The substring "hen", occurs 1 times.
The substring "of", occurs 5 times.

/* END new.c output */

/* BEGIN new.c */

#include <stdio.h>
#include <string.h>

int main(void)
{
struct substring {
char *string;
long unsigned count;
} substring[] = {{"string"},{"C"},{"kibo"},{"hen"},{"of"}},
*str_ptr;
char *data[] = {
"I have to process some data in C that is given to me "
"as a char * array.\n I have a fairly large number of "
"substrings\n(well, they're not actually printable, "
"but let's treat them as strings)\nthat I have to search "
"for in the data.",
"I need to keep a count of how often each of these "
"substrings occurs in my original data and then print it "
"out at the end.",
"This is a fairly mundane task, but since I have so many "
"substrings, it's a pain having to #define them all.\n"
"Can anybody suggest an efficient way of doing this task?\n",
"BTW, I have to use C.\n"
"If I could use Perl, I'd be in heaven.\ncheers,"
};
size_t nstring, ndata;
char **data_ptr, *ptr;
long unsigned count;

nstring = sizeof substring / sizeof *substring;
for (str_ptr = substring; nstring-- != 0; ++str_ptr) {
count = 0;
data_ptr = data;
ndata = sizeof data / sizeof *data;
while (ndata-- != 0) {
ptr = *data_ptr;
ptr = strstr(*data_ptr, str_ptr -> string);
while (ptr != NULL) {
++count;
ptr = strstr(ptr + 1, str_ptr -> string);
}
++data_ptr;
}
str_ptr -> count = count;
}
puts("/* BEGIN new.c output */\n");
nstring = sizeof substring / sizeof *substring;
for (str_ptr = substring; nstring-- != 0; ++str_ptr) {
printf("The substring \"%s\", occurs %lu times.\n",
str_ptr -> string, str_ptr -> count);
}
puts("\n/* END new.c output */");
return 0;
}

/* END new.c */
--
pete
Nov 14 '05 #2
C3
This has the guts of what I'm after, but I need to give it a fairly long
list of substrings (byte sequences), which can't be done dynamically due to
the struct.

I have already read my substrings into char[] arrays, now I just need to do
the substring matching. Any help you could give me would be appreciated.

cheers,
Nov 14 '05 #3


C3 wrote:
This has the guts of what I'm after, but I need to give it a fairly long
list of substrings (byte sequences), which can't be done dynamically due to
the struct.

I have already read my substrings into char[] arrays, now I just need to do
the substring matching. Any help you could give me would be appreciated.
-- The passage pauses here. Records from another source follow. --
/-- R315. A page of an older generation moves on: an erase format blanks it, and otherwise it is copied to be rewritten. -/
def State.repaverMove (s : State) (lpn op : Nat) : State :=
  let set := s.setOf lpn
  let region := (s.regionAt bXl (lpn * 4096)).getD 0
  let copy (s : State) : State :=
    let n := s.sliceOf set
    let t := s.takeEntry n lpn region true .rekey
    ((t.1.fillFromSlice t.2).mergeReads t.2).noteDirty n
  if op = 2 then { s with sec := { s.sec with blank := s.sec.blank ++ [lpn] } }
  else match s.findWay lpn with
    | some way => if (s.way set way).isDirty then (s.copyOut set way true .rekey).1 else copy s
    | none => copy s

/-- R314. The page whose GEN the repaver reads next: that after the last it reads, or at the boundary. -/
def State.repaverNext (s : State) (k : Nat) : Option Nat :=
  let last := s.media.reads.foldl (fun a m => match m.use with
    | .repave l => some (max l (a.getD l))
    | _ => a) none
  match last with
  | some l => s.nextLpn k (l + 1)
  | none => s.nextLpn k (s.keySlot k).boundary

/-- R314. The page whose read this is has to move on: its line is of an older generation, or no step of the ladder could read it (log
entry 129). A crossing of its stripe that overtook the read wrote it under the current generation (R315). -/
def State.repaverOld (s : State) (k : Nat) (m : MediaRead) : Bool :=
  match m.word with
  | some w => w.gen != 0 && w.gen != (s.keySlot k).cur
  | none => m.step == 4

/-- R314, R315. The page at the boundary has been read: it is rewritten or blanked when it carries an older generation, and the boundary
moves past it. -/
def State.repaverTake (s : State) (k lpn : Nat) (m : MediaRead) : State :=
  let x := s.keySlot k
  let old := s.repaverOld k m
  let s1 := (s.dropReads m.use).gate (m.step == 4) fun s => s.uncorrectable m.psn m.pos 8 0
  let s2 := s1.modKeySlot k fun y => { y with
    boundary := (s.nextLpn k (lpn + 1)).getD userPages, pages := y.pages + b2n (old && x.op == 1) }
  s2.gate old fun s => s.repaverMove lpn x.op

/-- R314, R475. The read of GEN of the batch's next page begins. -/
def State.repaverRead (s : State) (k : Nat) : State :=
  match s.repaverNext k with
  | none => s
  | some lpn =>
    let ok := decide (0 < s.sec.batch) && s.media.rebuilds.isEmpty && s.pwr.flush.isNone && s.pwr.state != 4
      && !s.districtMoving (distOf lpn).1
    let psn := s.readPsn lpn
    s.gate ok fun s =>
      ((({ s with sec := { s.sec with batch := s.sec.batch - 1 } } : State).translates lpn 1).count bMnt 0x43 1).maintRead
        (.repave lpn) psn (blockPos psn 0)

/-- R314, R315, R475. REPAVER_PAGE: the page at the boundary is taken once its read has ended; otherwise the read of the batch's next page
begins. -/
def execRepaverPage (cyc : Nat) (s0 : State) : Res :=
  let s := s0.begin.at cyc
  match s.passSlot with
  | none => .next s
  | some k =>
    match s.nextLpn k (s.keySlot k).boundary with
    | none => .next s
    | some lpn =>
      match (s.readsOf (.repave lpn)).find? MediaRead.ended with
      | some m =>
        let room := !s.repaverOld k m || (s.keySlot k).op == 2 || s.landingRoom (s.sliceOf (s.setOf lpn)) true
        .next (s.gate (room && s.pwr.flush.isNone) fun s => s.repaverTake k lpn m)
      | none => .next (s.repaverRead k)

/-- R316. The pass of a slot has ended: no page is left, and its last crossing has committed. -/
def State.passEnded (s : State) (k : Nat) : Bool :=
  let x := s.keySlot k
  x.passing && (s.nextLpn k x.boundary).isNone && !(s.sec.blank.any fun l => s.inSlot k l)
    && !(s.cache.landing.any fun p => p.2.kind == .rekey && p.2.busy && p.2.st != .released)
    && !(s.media.crossings.any fun c => match c.work with
        | .blank l => s.inSlot k l
        | _ => false)

/-- R316. The end of a pass: the previous generation's keys are zeroized, the key record is written, and CRY records it. -/
def State.passDone (s : State) (k op code : Nat) : State :=
  s.gate (decide (k < 64) && (s.keySlot k).op == op && s.passEnded k) fun s =>
    let x := s.keySlot k
    let s1 := s.modKeySlot k fun y => { y with
      prevLive := false, prevKey := 0, op := 0, passing := false, boundary := 0, pages := 0 }
    s1.keyRecWrite.record bSec 289 code .info [(1, k), (4, x.pages), (4, s.tt.fn - x.f0)]

/-- R316. REKEY_DONE. -/
def execRekeyDone (slot : Nat) (s : State) : Res := .next (s.begin.passDone slot 1 0x0913)

/-- R316. FORMAT_DONE. -/
def execFormatDone (slot : Nat) (s : State) : Res := .next (s.begin.passDone slot 2 0x0914)

/-- R317. REPAVER_BOUNDARY_SAVE, every 2^20 frames. -/
def execRepaverBoundarySave (s0 : State) : Res :=
  let s := s0.begin
  .next (s.gate (s.tt.fn % 2 ^ 20 == 0 && s.passSlot.isSome) State.keyRecWrite)

/-- R328, R340. The session is one of the Crypto Officer. -/
def State.coSession (s : State) (id : Nat) : Bool := s.sec.sessions.any fun x => x.id == id && x.co && x.mutualAuth

/-- R394. Propose a mirrored change: 1 region attributes, 2 rekey, 3 format, at a target FN 8 frames ahead. -/
def State.proposeAtFn (s : State) (change subject value : Nat) : State :=
  let id := s.fry.atFnNext % 255 + 1
  let a : AtFn := { change := change, id := id, target := s.tt.fn + 8, subject := subject, value := value, stage := 1 }
  let s1 : State := { s with fry := { s.fry with atFn := some a, atFnNext := id } }
  (s1.atFnNote a.target id 1 false).ferry 8 [1, change, id, a.target, subject, value] []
Write a new function that uses function strstr to do the matching. This
new function will have parameters that will point to the substr array,
a parameter that will describe the size of the array, and a pointer to
the data string that you wish to search. Depending on how you want
to store the results of the search, other parameters may be needed.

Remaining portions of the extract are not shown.